Stored items ▸
---

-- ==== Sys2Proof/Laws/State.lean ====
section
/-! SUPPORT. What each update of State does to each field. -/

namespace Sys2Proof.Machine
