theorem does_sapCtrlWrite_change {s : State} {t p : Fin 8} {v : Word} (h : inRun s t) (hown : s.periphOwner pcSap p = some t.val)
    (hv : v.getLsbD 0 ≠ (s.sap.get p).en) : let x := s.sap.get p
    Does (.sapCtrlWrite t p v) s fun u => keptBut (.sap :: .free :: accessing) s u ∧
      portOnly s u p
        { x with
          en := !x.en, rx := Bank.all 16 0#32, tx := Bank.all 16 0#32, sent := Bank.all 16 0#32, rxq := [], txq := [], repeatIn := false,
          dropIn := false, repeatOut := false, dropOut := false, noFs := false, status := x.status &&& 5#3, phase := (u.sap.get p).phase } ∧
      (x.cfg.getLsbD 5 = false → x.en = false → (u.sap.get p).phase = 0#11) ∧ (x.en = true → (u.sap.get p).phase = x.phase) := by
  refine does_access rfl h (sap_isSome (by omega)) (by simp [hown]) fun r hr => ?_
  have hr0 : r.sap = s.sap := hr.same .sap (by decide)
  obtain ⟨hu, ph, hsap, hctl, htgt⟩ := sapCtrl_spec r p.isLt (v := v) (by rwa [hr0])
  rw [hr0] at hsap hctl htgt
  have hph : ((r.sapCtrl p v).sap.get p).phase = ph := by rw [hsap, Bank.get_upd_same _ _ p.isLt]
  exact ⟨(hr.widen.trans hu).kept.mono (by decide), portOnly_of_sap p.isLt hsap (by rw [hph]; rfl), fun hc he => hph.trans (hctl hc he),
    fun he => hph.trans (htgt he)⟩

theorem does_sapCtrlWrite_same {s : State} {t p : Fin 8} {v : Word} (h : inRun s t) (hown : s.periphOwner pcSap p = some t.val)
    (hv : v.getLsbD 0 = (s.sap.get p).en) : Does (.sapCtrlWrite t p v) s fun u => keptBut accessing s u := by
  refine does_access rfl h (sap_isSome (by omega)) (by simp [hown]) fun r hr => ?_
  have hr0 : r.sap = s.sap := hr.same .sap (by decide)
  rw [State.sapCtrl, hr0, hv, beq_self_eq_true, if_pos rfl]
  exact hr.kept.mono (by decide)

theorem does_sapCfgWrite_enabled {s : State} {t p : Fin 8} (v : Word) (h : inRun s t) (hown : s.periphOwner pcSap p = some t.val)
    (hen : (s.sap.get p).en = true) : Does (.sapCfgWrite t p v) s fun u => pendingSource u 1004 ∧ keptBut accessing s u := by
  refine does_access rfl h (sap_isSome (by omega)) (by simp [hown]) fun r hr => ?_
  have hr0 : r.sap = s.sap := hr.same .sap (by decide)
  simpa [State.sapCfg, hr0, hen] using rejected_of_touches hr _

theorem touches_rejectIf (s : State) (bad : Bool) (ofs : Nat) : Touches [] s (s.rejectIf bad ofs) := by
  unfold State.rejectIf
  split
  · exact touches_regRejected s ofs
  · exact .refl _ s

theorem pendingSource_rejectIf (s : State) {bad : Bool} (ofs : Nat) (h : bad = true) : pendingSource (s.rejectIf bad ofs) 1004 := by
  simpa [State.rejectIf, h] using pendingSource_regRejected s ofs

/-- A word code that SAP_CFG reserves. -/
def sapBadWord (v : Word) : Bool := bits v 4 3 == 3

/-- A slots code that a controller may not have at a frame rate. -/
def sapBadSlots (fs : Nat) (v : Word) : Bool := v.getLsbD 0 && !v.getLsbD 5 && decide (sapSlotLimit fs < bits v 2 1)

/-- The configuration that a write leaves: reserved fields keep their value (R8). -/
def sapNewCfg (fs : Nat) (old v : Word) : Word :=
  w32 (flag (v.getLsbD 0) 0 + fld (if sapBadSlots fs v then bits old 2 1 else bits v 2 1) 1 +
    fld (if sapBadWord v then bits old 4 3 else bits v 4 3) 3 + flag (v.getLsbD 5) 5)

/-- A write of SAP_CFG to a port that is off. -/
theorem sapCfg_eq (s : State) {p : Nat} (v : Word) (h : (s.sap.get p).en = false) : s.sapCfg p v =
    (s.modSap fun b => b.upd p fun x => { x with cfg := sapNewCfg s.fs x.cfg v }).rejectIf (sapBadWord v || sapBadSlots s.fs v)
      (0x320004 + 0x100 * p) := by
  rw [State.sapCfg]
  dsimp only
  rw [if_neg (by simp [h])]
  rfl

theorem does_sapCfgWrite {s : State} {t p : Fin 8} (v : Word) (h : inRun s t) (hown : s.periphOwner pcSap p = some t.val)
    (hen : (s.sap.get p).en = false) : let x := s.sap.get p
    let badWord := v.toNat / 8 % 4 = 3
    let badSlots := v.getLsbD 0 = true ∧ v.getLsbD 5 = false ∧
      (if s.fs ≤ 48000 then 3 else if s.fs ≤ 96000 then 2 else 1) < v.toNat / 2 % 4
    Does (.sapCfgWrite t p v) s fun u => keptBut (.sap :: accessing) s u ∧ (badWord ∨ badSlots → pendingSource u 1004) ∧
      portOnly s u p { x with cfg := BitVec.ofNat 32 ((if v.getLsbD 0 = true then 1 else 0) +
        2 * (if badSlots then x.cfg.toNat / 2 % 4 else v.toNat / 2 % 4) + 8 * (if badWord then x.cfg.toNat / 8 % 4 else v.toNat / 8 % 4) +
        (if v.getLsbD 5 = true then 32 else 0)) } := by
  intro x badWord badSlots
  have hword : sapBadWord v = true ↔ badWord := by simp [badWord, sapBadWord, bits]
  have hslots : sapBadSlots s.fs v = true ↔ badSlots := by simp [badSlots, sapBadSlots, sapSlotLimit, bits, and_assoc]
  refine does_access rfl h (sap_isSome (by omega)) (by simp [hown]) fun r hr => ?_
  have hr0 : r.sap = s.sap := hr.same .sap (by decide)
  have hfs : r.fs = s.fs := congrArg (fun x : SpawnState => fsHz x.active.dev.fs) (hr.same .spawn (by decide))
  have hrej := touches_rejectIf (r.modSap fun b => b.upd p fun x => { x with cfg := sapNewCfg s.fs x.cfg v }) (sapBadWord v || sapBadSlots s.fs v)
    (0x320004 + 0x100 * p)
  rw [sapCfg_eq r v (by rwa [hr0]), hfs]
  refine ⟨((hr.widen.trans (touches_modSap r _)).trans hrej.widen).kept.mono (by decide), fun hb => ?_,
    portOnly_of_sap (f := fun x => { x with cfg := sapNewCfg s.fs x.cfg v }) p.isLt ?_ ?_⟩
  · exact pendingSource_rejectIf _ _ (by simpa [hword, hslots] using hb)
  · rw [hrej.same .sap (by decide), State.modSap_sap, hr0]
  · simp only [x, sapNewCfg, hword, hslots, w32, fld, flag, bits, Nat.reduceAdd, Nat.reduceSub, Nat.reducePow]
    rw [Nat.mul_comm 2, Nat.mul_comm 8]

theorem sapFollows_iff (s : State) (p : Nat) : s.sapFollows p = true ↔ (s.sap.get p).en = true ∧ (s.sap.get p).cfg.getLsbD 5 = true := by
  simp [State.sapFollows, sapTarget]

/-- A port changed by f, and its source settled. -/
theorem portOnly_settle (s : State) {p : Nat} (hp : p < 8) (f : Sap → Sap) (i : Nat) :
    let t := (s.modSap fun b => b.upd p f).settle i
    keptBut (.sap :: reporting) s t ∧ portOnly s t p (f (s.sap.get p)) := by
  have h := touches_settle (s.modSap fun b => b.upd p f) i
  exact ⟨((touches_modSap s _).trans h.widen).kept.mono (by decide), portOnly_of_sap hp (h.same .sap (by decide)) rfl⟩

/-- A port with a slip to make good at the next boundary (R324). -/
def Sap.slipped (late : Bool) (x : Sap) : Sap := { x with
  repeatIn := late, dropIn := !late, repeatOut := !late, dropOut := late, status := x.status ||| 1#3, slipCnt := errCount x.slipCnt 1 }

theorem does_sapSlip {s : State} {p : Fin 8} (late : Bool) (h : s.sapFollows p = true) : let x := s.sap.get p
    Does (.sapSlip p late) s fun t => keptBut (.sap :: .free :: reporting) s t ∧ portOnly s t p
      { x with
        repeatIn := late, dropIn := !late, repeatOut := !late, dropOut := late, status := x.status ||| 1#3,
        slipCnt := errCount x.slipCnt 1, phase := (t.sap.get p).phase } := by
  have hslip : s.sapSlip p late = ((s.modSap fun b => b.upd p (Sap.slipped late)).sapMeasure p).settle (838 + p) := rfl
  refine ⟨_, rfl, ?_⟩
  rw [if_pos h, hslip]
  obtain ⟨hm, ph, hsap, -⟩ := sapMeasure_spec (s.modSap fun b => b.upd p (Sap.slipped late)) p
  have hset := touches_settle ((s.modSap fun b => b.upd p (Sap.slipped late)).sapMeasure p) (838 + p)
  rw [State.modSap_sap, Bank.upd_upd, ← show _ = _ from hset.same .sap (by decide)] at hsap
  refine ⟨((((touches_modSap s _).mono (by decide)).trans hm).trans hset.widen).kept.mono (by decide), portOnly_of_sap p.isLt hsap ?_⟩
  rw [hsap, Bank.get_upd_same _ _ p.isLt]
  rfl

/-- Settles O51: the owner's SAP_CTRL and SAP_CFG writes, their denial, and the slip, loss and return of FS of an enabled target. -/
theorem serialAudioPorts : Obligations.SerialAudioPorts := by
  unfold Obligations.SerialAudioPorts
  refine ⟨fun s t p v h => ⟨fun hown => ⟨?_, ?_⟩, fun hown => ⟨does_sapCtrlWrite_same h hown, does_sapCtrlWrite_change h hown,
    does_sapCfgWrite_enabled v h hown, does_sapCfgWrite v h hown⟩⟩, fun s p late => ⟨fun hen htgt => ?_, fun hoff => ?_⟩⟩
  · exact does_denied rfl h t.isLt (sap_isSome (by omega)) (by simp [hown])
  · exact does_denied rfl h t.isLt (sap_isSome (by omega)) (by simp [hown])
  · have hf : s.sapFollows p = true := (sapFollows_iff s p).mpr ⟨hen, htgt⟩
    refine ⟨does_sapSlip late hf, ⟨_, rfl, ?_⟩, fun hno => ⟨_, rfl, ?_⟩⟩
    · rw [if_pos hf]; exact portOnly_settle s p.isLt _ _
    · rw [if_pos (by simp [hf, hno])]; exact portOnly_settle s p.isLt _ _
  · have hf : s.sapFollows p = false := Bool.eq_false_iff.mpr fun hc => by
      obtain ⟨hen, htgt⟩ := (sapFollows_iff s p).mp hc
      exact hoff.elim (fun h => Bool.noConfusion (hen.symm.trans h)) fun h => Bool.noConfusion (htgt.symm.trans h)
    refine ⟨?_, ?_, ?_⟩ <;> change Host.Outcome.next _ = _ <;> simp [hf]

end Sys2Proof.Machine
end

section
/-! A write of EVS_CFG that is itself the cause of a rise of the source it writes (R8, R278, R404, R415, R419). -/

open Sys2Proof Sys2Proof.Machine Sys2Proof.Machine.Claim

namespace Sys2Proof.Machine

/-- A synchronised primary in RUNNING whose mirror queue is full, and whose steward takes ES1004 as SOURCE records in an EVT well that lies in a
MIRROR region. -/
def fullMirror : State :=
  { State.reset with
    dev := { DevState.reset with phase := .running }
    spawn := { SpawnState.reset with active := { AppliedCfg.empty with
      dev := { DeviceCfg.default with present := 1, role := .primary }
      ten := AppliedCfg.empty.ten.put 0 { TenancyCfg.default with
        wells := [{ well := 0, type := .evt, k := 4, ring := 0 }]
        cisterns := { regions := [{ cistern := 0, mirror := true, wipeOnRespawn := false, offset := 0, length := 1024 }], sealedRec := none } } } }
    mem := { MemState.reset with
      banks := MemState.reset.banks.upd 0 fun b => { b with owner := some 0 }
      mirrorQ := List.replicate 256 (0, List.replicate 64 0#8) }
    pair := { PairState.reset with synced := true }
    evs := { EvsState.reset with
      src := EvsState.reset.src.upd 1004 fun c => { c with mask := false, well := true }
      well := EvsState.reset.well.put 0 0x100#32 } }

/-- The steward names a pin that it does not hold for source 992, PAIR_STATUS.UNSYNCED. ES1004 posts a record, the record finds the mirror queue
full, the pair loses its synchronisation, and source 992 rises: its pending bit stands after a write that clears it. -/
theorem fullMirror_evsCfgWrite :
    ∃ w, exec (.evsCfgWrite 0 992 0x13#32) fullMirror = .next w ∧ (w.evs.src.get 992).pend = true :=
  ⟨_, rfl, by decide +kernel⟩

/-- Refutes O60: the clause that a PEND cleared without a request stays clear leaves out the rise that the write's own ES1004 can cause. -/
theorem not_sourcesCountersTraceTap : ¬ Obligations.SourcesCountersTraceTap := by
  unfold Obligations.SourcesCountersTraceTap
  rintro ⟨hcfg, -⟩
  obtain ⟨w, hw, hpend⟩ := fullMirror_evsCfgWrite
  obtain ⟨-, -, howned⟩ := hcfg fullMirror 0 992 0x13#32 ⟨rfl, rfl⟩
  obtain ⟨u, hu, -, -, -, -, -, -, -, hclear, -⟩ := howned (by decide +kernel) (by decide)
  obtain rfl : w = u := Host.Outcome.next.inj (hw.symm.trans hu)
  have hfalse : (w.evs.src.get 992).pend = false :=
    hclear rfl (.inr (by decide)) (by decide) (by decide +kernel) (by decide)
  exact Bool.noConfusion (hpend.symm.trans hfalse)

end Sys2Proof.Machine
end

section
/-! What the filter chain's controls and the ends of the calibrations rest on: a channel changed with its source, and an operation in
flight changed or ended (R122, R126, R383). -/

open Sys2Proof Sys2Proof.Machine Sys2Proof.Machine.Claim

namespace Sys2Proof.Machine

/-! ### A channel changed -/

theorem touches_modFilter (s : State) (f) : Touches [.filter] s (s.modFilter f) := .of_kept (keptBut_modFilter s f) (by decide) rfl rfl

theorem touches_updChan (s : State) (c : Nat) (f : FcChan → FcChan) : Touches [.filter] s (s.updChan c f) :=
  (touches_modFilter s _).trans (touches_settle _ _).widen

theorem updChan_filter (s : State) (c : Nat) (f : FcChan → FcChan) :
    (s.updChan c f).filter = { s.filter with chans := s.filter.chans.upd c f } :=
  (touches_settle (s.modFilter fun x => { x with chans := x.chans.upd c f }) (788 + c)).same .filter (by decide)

---

Return the lines above that include the string "hoff".

    does_sapCfgWrite_enabled v h hown, does_sapCfgWrite v h hown⟩⟩, fun s p late => ⟨fun hen htgt => ?_, fun hoff => ?_⟩⟩
      exact hoff.elim (fun h => Bool.noConfusion (hen.symm.trans h)) fun h => Bool.noConfusion (htgt.symm.trans h)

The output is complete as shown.